Top Spanish court rules kiss without consent is sexual assault

Spain's Supreme Court on Tuesday ruled that a kiss without "tacit consent" can be considered sexual assault, just months before former football federation chief Luis Rubiales will stand trial over his unsolicited kiss at the Women's World Cup.

Top Spanish court rules kiss without consent is sexual assault

The Supreme Court upheld a lower court ruling from the southern region of Andalusia which convicted a police officer of sexual assault and sentenced him to one year and nine months in jail for kissing a woman on the cheek who was in police custody.

“A ‘stolen kiss’, and thus without express or implied consent, constitutes sexual assault in actuality,” the court said, adding that “it is clear that the fleeting contact of a non-consensual kiss represents a bodily invasion”.

“A ‘no’ from the victim is not necessary in the face of attempts to kiss a woman, but rather that for there not to be a crime, what is needed is consent. The key is consent, to the point that if consent has not been given, there has been sexual aggression.”

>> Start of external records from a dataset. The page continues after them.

-- ==== Sys2Proof/Tests/Slice0.lean ====
section
/-! SUPPORT. The model's own tests, expected values from spec/ (each names its place), and one witness per statement that has
hypotheses. -/

namespace Sys2Proof.Tests

open Sys2Proof Sys2Proof.Machine Sys2Proof.Safety

/-! ## Helpers -/

/-- The next state of an outcome. -/
def after : Host.Outcome State Fault Refusal → Option State
  | .next s => some s
  | .fault _ => none
  | .refused _ => none

/-- The last response of an outcome's next state. -/
def answer (o : Host.Outcome State Fault Refusal) : Option Response := (after o).bind fun s => s.responses.getLast?

/-- Reset with one command word to come. -/
def facingWord (cw : CmdWord) : State := { State.reset with commands := [cw] }

/-- A block with the CRC16 entries that the tests read, and its flag (95_test_vectors.md section 3). -/
def small16 : State :=
  { State.reset with
    t16 := [(0x00, 0x0000), (0x31, 0xD4C1), (0x62, 0xE981), (0xF3, 0x4540), (0xFF, 0x4040)], built16 := true }

/-- A block with the CRC32 entries that the tests read, and its flag (95_test_vectors.md section 4). -/
def small32 : State :=
  { State.reset with
    t32 := [(0x00, 0x00000000), (0x01, 0x77073096), (0xCE, 0x7CDCEFB7), (0xFF, 0x2D02EF8D)], built32 := true }

/-- A block with both tables built. -/
def bothBuilt : State :=
  { State.reset with
    t16 := Memory.writeAll entry16 [], t32 := Memory.writeAll entry32 [], built16 := true, built32 := true }

theorem bothBuilt_inv : BlockInv bothBuilt :=
  ⟨Laws.halfInv_writeAll Laws.Memory.wf_nil _, Laws.halfInv_writeAll Laws.Memory.wf_nil _⟩

theorem reset_inv : BlockInv State.reset := ⟨Laws.halfInv_nil _, Laws.halfInv_nil _⟩

/-- The invariant does not look at the two ends of the interface. -/
theorem inv_facing {s : State} (h : BlockInv s) (cws : List CmdWord) : BlockInv (facing s cws) := ⟨h.half16, h.half32⟩

/-! ## Well-formedness: an ill-formed term for each check -/

theorem test_operand_too_wide_for_crc16 : operandFits 16 0x1D4C1 = false := by decide
theorem test_operand_too_wide_for_byte : operandFits 8 256 = false := by decide
theorem test_operand_too_wide_for_crc32 : operandFits 32 0x100000000 = false := by decide
theorem test_operand_boundary_fits : operandFits 16 0xFFFF = true ∧ operandFits 8 255 = true := by decide
/-- 95_test_vectors.md section 7: reserved operation codes. -/
theorem test_word_reserved_op :
    [0x000000000000, 0x400000000000, 0x800000000000, 0x900000000000, 0xFFFFFFFFFFFF].map wellFormedWord
      = [false, false, false, false, false] := by decide
/-- 95_test_vectors.md section 7: a non-zero reserved field. -/
theorem test_word_reserved_bits :
    [0x110000000000, 0x210000000031, 0x680000000000].map wellFormedWord = [false, false, false] := by decide
/-- 95_test_vectors.md section 7: a bit in an operand field the command does not use. -/
theorem test_word_unused_bits :
    [0x100000000001, 0x100000000100, 0x500000000100, 0x200001000031, 0x2000FFFFFF00, 0x20FFFF000000, 0x300000000100,
      0x708000000000].map wellFormedWord = [false, false, false, false, false, false, false, false] := by decide

/-! ## Decoding: a word written out from R34's pattern for every constructor (op, rsv, crc, byte or idx) -/

theorem test_decode_bld16 :
    decode 0b000100000000000000000000000000000000000000000000 = .ok .bld16 := by decide
/-- crc 1101 0100 1100 0001, byte 0011 0010. -/
theorem test_decode_upd16 :
    decode 0b001000000000000000000000110101001100000100110010 = .ok (.upd16 0xD4C1 0x32) := by decide
/-- idx 1000 0001. -/
theorem test_decode_rdt16 :
    decode 0b001100000000000000000000000000000000000010000001 = .ok (.rdt16 0x81) := by decide
theorem test_decode_bld32 :
    decode 0b010100000000000000000000000000000000000000000000 = .ok .bld32 := by decide
/-- crc 0111 1100 0010 0011 0001 0000 0100 1000, byte 0011 0010. -/
theorem test_decode_upd32 :
    decode 0b011000000111110000100011000100000100100000110010 = .ok (.upd32 0x7C231048 0x32) := by decide
/-- idx 0111 1110. -/
theorem test_decode_rdt32 :
    decode 0b011100000000000000000000000000000000000001111110 = .ok (.rdt32 0x7E) := by decide
/-- 30_encoding.md section 8: why each word is illegal. -/
theorem test_decode_names_illegal_words :
    [0x000000000000, 0x210000000031, 0x200001D4C132].map decode
      = [.error .reservedOp, .error .reservedBits, .error .unusedOperandBits] := by decide
/-- R35: the encoder's words, 95_test_vectors.md sections 5.1 and 5.2. -/
theorem test_encode_words :
    [.upd16 0xBA04 0x34, .upd32 0xB0ACBB32 0x33, .rdt16 0xFF, .rdt32 0x80].map encode
      = [0x200000BA0434, 0x60B0ACBB3233, 0x3000000000FF, 0x700000000080] := by decide
theorem test_table_word_reads_row : decodeTableWord 48 0x300000000001 = some (.rdt16 0x01) := by decide
theorem test_table_word_too_long : decodeTableWord 49 0x300000000001 = none := by decide
/-- 30_encoding.md section 8: response words. -/
theorem test_response_words :
    [⟨.ok, 0x0000D4C1⟩, ⟨.errIllegal, 0⟩, ⟨.errNotBuilt, 0⟩].map responseWord
      = [0x00000D4C1, 0x100000000, 0x200000000] := by decide
/-- 30_encoding.md section 8: written forms. -/
theorem test_written_forms :
    written (.upd32 0xFFFFFFFF 0x31) = "UPD32 0xFFFFFFFF, 0x31".toList
      ∧ written (.rdt16 0x0A) = "RDT16 0x0A".toList := by decide

/-! ## Tables: the eight generating entries of each (95_test_vectors.md section 2.3), and table rows (sections 3, 4) -/

theorem test_entry16_generators :
    [0x01, 0x02, 0x04, 0x08, 0x10, 0x20, 0x40, 0x80].map entry16
      = [0xC0C1, 0xC181, 0xC301, 0xC601, 0xCC01, 0xD801, 0xF001, 0xA001] := by decide
theorem test_entry32_generators :
    [0x01, 0x02, 0x04, 0x08, 0x10, 0x20, 0x40, 0x80].map entry32
      = [0x77073096, 0xEE0E612C, 0x076DC419, 0x0EDB8832, 0x1DB71064, 0x3B6E20C8, 0x76DC4190, 0xEDB88320] := by decide
theorem test_entry16_row_0xF0 :
    [0xF0, 0xF1, 0xF2, 0xF3, 0xFC, 0xFD, 0xFE, 0xFF].map entry16
      = [0x4400, 0x84C1, 0x8581, 0x4540, 0x4100, 0x81C1, 0x8081, 0x4040] := by decide
theorem test_entry32_row_0xC8 :
    [0xC8, 0xC9, 0xCA, 0xCB, 0xCC, 0xCD, 0xCE, 0xCF].map entry32
      = [0x95BF4A82, 0xE2B87A14, 0x7BB12BAE, 0x0CB61B38, 0x92D28E9B, 0xE5D5BE0D, 0x7CDCEFB7, 0x0BDBDF21] := by decide

/-! ## One step -/

/-- 40_table_builder.md R42: from reset, `BLD16` makes `T16[0xFF] = 0x4040` and sets the flag. -/
theorem test_bld16_from_reset :
    ∃ t, step (facingWord 0x100000000000) = .next t ∧ t.t16.read 0xFF = some 0x4040 ∧ t.built16 = true
      ∧ t.built32 = false ∧ t.responses = [⟨.ok, 0⟩] :=
  ⟨_, rfl, Laws.Memory.read_writeAll _ _ _, rfl, rfl, rfl⟩
/-- 40_table_builder.md R43: from reset, `BLD32` makes `T32[0xFF] = 0x2D02EF8D` and sets the flag. -/
theorem test_bld32_from_reset :
    ∃ t, step (facingWord 0x500000000000) = .next t ∧ t.t32.read 0xFF = some 0x2D02EF8D ∧ t.built32 = true
      ∧ t.built16 = false ∧ t.responses = [⟨.ok, 0⟩] :=
  ⟨_, rfl, Laws.Memory.read_writeAll _ _ _, rfl, rfl, rfl⟩
/-- 95_test_vectors.md section 5.1, step 2. -/
theorem test_upd16_second_byte :
    answer (step { small16 with commands := [0x200000D4C132] }) = some ⟨.ok, 0x00004594⟩ := by decide
/-- 95_test_vectors.md section 5.4: `byte = crc[7:0]` gives index 0 and `crc >> 8`. -/
theorem test_upd16_index_zero : answer (exec (.upd16 0xFFFF 0xFF) small16) = some ⟨.ok, 0x000000FF⟩ := by decide
/-- 95_test_vectors.md section 5.2, step 1. -/
theorem test_upd32_first_byte :
    answer (step { small32 with commands := [0x60FFFFFFFF31] }) = some ⟨.ok, 0x7C231048⟩ := by decide
/-- 95_test_vectors.md section 5.4: the top bit of crc moves to bit 23. -/
theorem test_upd32_top_bit : answer (exec (.upd32 0x80000000 0x01) small32) = some ⟨.ok, 0x77873096⟩ := by decide
/-- 95_test_vectors.md section 7, `RDT16 0xFF`. -/
theorem test_rdt16_last_entry : answer (exec (.rdt16 0xFF) small16) = some ⟨.ok, 0x00004040⟩ := by decide
/-- 95_test_vectors.md section 8: `RDT16` at reset. -/
theorem test_rdt16_not_built :
    after (exec (.rdt16 0x61) State.reset) = some { State.reset with responses := [⟨.errNotBuilt, 0⟩] } := by decide
/-- 30_encoding.md section 8, `RDT32 0x01`. -/
theorem test_rdt32_first_entry : answer (exec (.rdt32 0x01) small32) = some ⟨.ok, 0x77073096⟩ := by decide
/-- 95_test_vectors.md section 8: building T16 does not build T32. -/
theorem test_rdt32_not_built : answer (exec (.rdt32 0x01) small16) = some ⟨.errNotBuilt, 0⟩ := by decide
/-- 95_test_vectors.md section 8: illegal is decided before not-built. -/
theorem test_illegal_before_not_built :
    answer (step (facingWord 0x200001000031)) = some ⟨.errIllegal, 0⟩ := by decide
/-- 95_test_vectors.md section 9, P6: an ill-formed build builds nothing. -/
theorem test_illegal_build_builds_nothing :
    after (step (facingWord 0x100000000001)) = some { State.reset with responses := [⟨.errIllegal, 0⟩] } := by decide
/-- 70_reset_and_hazards.md R95: reset of a built block. -/
theorem test_reset_clears : resetBlock small16 = State.reset := by decide

/-! ## Sessions (95_test_vectors.md sections 5 and 6) -/

theorem test_crc16_check_value : crc16 [0x31, 0x32, 0x33, 0x34, 0x35, 0x36, 0x37, 0x38, 0x39] = 0xBB3D := by decide
theorem test_crc32_check_value : crc32 [0x31, 0x32, 0x33, 0x34, 0x35, 0x36, 0x37, 0x38, 0x39] = 0xCBF43926 := by decide
theorem test_crc32_four_ff : crc32 [0xFF, 0xFF, 0xFF, 0xFF] = 0xFFFFFFFF ∧ crc16 [0xFF, 0xFF, 0xFF, 0xFF] = 0x9401 := by decide
/-- Section 5.3 with the entry it reads: one streamed byte is the running value of the next. -/
theorem test_stream_first_byte :
    (streamBytes [0x31] (startSession ⟨true, false⟩) small16).map Prod.fst = some ⟨some 0xD4C1, none⟩ := by decide

/-! ## Witnesses: the hypotheses of each statement can be met together -/

theorem witness_ResetLeavesNoTable : isBuild (.rdt32 0xFF) = false := by decide

theorem witness_BlockInvariantKeptByStep :
    ∃ t, BlockInv (facing bothBuilt [0x300000000001]) ∧ step (facing bothBuilt [0x300000000001]) = .next t :=
  ⟨_, inv_facing bothBuilt_inv _, by
    rw [step, Laws.takeCommand_cons rfl]
    show answerFromTable true ((Memory.read bothBuilt.t16 0x01).map value16) _ = _
    rw [show bothBuilt.t16 = Memory.writeAll entry16 [] from rfl, Laws.Memory.read_writeAll]
    rfl⟩

theorem witness_CanonicalTablesKeptByStep :
    ∃ t, Canonical small16 ∧ step { small16 with commands := [0x500000000000] } = .next t :=
  ⟨_, by decide, rfl⟩

theorem witness_BuiltTableNeverChanges :
    ∃ t, BlockInv (facing bothBuilt [0x100000000000, 0x500000000000])
      ∧ RunsTo 3 (facing bothBuilt [0x100000000000, 0x500000000000]) t
      ∧ (facing bothBuilt [0x100000000000, 0x500000000000]).built16 = true
      ∧ (facing bothBuilt [0x100000000000, 0x500000000000]).built32 = true :=
  ⟨_, inv_facing bothBuilt_inv _, rfl, rfl, rfl⟩

theorem witness_BuiltTableNeverChanges_builds :
    (∃ t, step (facingWord 0x100000000000) = .next t) ∧ (facingWord 0x100000000000).commands.head? = some 0x100000000000
      ∧ (facingWord 0x100000000000).commands.head? ≠ some 0x500000000000
      ∧ (∃ t, step (facingWord 0x500000000000) = .next t) ∧ (facingWord 0x500000000000).commands.head? = some 0x500000000000
      ∧ (facingWord 0x500000000000).commands.head? ≠ some 0x100000000000 :=
  ⟨⟨_, rfl⟩, by decide, by decide, ⟨_, rfl⟩, by decide, by decide⟩

theorem witness_FlagSetByItsBuildAlone_set16 :
    ∃ t, step (facingWord 0x100000000000) = .next t ∧ t.built16 = true ∧ t.built32 = false := ⟨_, rfl, rfl, rfl⟩
theorem witness_FlagSetByItsBuildAlone_set32 :
    ∃ t, step (facingWord 0x500000000000) = .next t ∧ t.built16 = false ∧ t.built32 = true := ⟨_, rfl, rfl, rfl⟩
theorem witness_FlagSetByItsBuildAlone_unset :
    ∃ t, step (facingWord 0x100000000001) = .next t ∧ t.built16 = false ∧ t.built32 = false := ⟨_, rfl, rfl, rfl⟩

theorem witness_FourReachableBlockStates :
    BlockInv bothBuilt ∧ BlockInv (facing bothBuilt [0x0]) ∧ (facing bothBuilt [0x0]).built16 = bothBuilt.built16
      ∧ (facing bothBuilt [0x0]).built32 = bothBuilt.built32 :=
  ⟨bothBuilt_inv, inv_facing bothBuilt_inv _, rfl, rfl⟩

theorem witness_StepRunsDecodedCommand :
    (facingWord 0x3000000000FF).commands = 0x3000000000FF :: [] ∧ decode 0x3000000000FF = .ok (.rdt16 0xFF)
      ∧ (Instr.rdt16 0xFF).wellFormed = true := by decide

theorem witness_StepIdlesWithoutCommand : State.reset.commands = [] := by decide

theorem witness_IllegalWordAnsweredErrIllegal :
    (facingWord 0x20FFFF000000).commands = 0x20FFFF000000 :: [] ∧ wellFormedWord 0x20FFFF000000 = false := by decide

theorem witness_EveryWordGetsOneResponse :
    BlockInv (facing bothBuilt [0x60FFFFFFFF31]) ∧ (facing bothBuilt [0x60FFFFFFFF31]).commands = 0x60FFFFFFFF31 :: [] :=
  ⟨inv_facing bothBuilt_inv _, rfl⟩

theorem witness_MachineRefinesPureStepFunction :
    BlockInv (facing bothBuilt [0x60FFFFFFFF31, 0xFFFFFFFFFFFF, 0x100000000000]) := inv_facing bothBuilt_inv _

theorem witness_DecodeAndEncodeAreInverse_encode :
    (Instr.upd32 0xFFFFFFFF 0xFF).wellFormed = true ∧ (Instr.upd16 0 0).wellFormed = true := by decide
theorem witness_DecodeAndEncodeAreInverse_decode : decode 0x20000000FFFF = .ok (.upd16 0x00FF 0xFF) := by decide

theorem witness_PatternDecidesCommand : rowUpd16 ∈ opcodeTable ∧ rowUpd16.hits 0x200000FFFFFF = true := by decide

theorem witness_DecoderRefusesExactlyIllegalWords :
    (facingWord 0x100000000100).commands = 0x100000000100 :: []
      ∧ decode 0x100000000100 = .error .unusedOperandBits := by decide
/-- One word at the boundary of each condition: refused, and its neighbour accepted. -/
theorem witness_DecoderRefusesExactlyIllegalWords_boundaries :
    [0x800000000000, 0x110000000000, 0x508000000000, 0x300000000100, 0x200001000000].map (fun cw => (decode cw).toOption.isSome)
        = [false, false, false, false, false]
      ∧ [0x700000000000, 0x100000000000, 0x500000000000, 0x3000000000FF, 0x200000FFFF00].map
          (fun cw => (decode cw).toOption.isSome) = [true, true, true, true, true] := by decide

theorem witness_OperationCodeSelectsCommand_legal : decode 0x7000000000FF = .ok (.rdt32 0xFF) := by decide
theorem witness_OperationCodeSelectsCommand_reserved :
    opField 0x000000000000 = 0x0 ∧ opField 0x400000000000 = 0x4 ∧ 0x8 ≤ (opField 0x800000000000).toNat
      ∧ 0x8 ≤ (opField 0xF00000000000).toNat := by decide

theorem witness_ResponseWordLayout :
    (0x300000000 : RspWord).extractLsb' 32 2 = 3 ∧ readResponseWord 0x2FFFFFFFF = some ⟨.errNotBuilt, 0xFFFFFFFF⟩ := by decide

theorem witness_WrittenFormDeterminesCommand : written (.upd16 0xFFFF 0x00) = written (.upd16 0xFFFF 0x00) := by decide

theorem witness_Bld16BuildsTable : HalfInv bothBuilt.t16 bothBuilt.built16 entry16 ∧ bothBuilt.built16 = true :=
  ⟨bothBuilt_inv.half16, rfl⟩

theorem witness_Bld32BuildsTable : HalfInv bothBuilt.t32 bothBuilt.built32 entry32 ∧ bothBuilt.built32 = true :=
  ⟨bothBuilt_inv.half32, rfl⟩

theorem witness_BuildsAreIdenticalAndIdempotent : Canonical State.reset ∧ Canonical small16 ∧ Canonical small32 := by decide

theorem witness_CopyAndSeededProceduresAgree : 8 ≤ 8 ∧ 8 ≤ 16 := by decide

The issue of whether an unsolicited kiss can be considered sexual assault is a hot topic in Spain since Rubiales provoked worldwide outrage by kissing star player Jenni Hermoso on the lips during the medal ceremony after Spain beat England to win the World Cup in Australia last year.

At the time, Rubiales, 46, brushed it off as “a consensual” peck on the lips, but Hermoso, 34, said it was not.

She filed a lawsuit against Rubiales in September, telling the judge she had come under pressure to defend him both on the flight back from Australia and on a subsequent team holiday to Ibiza in the Balearic Islands.

Rubiales is set to stand trial from February 3 to 19 over the kiss. Public prosecutors have requested a sentence of two-and-a-half years in prison for Rubiales – one year for sexual assault and 18 months for coercion.

The former federation chief, who quit his post last year in the wake of the controversy, told private Spanish television station La Sexta in April that he could not understand how it could be labelled as sexual assault, saying there was “no sexual context” to it.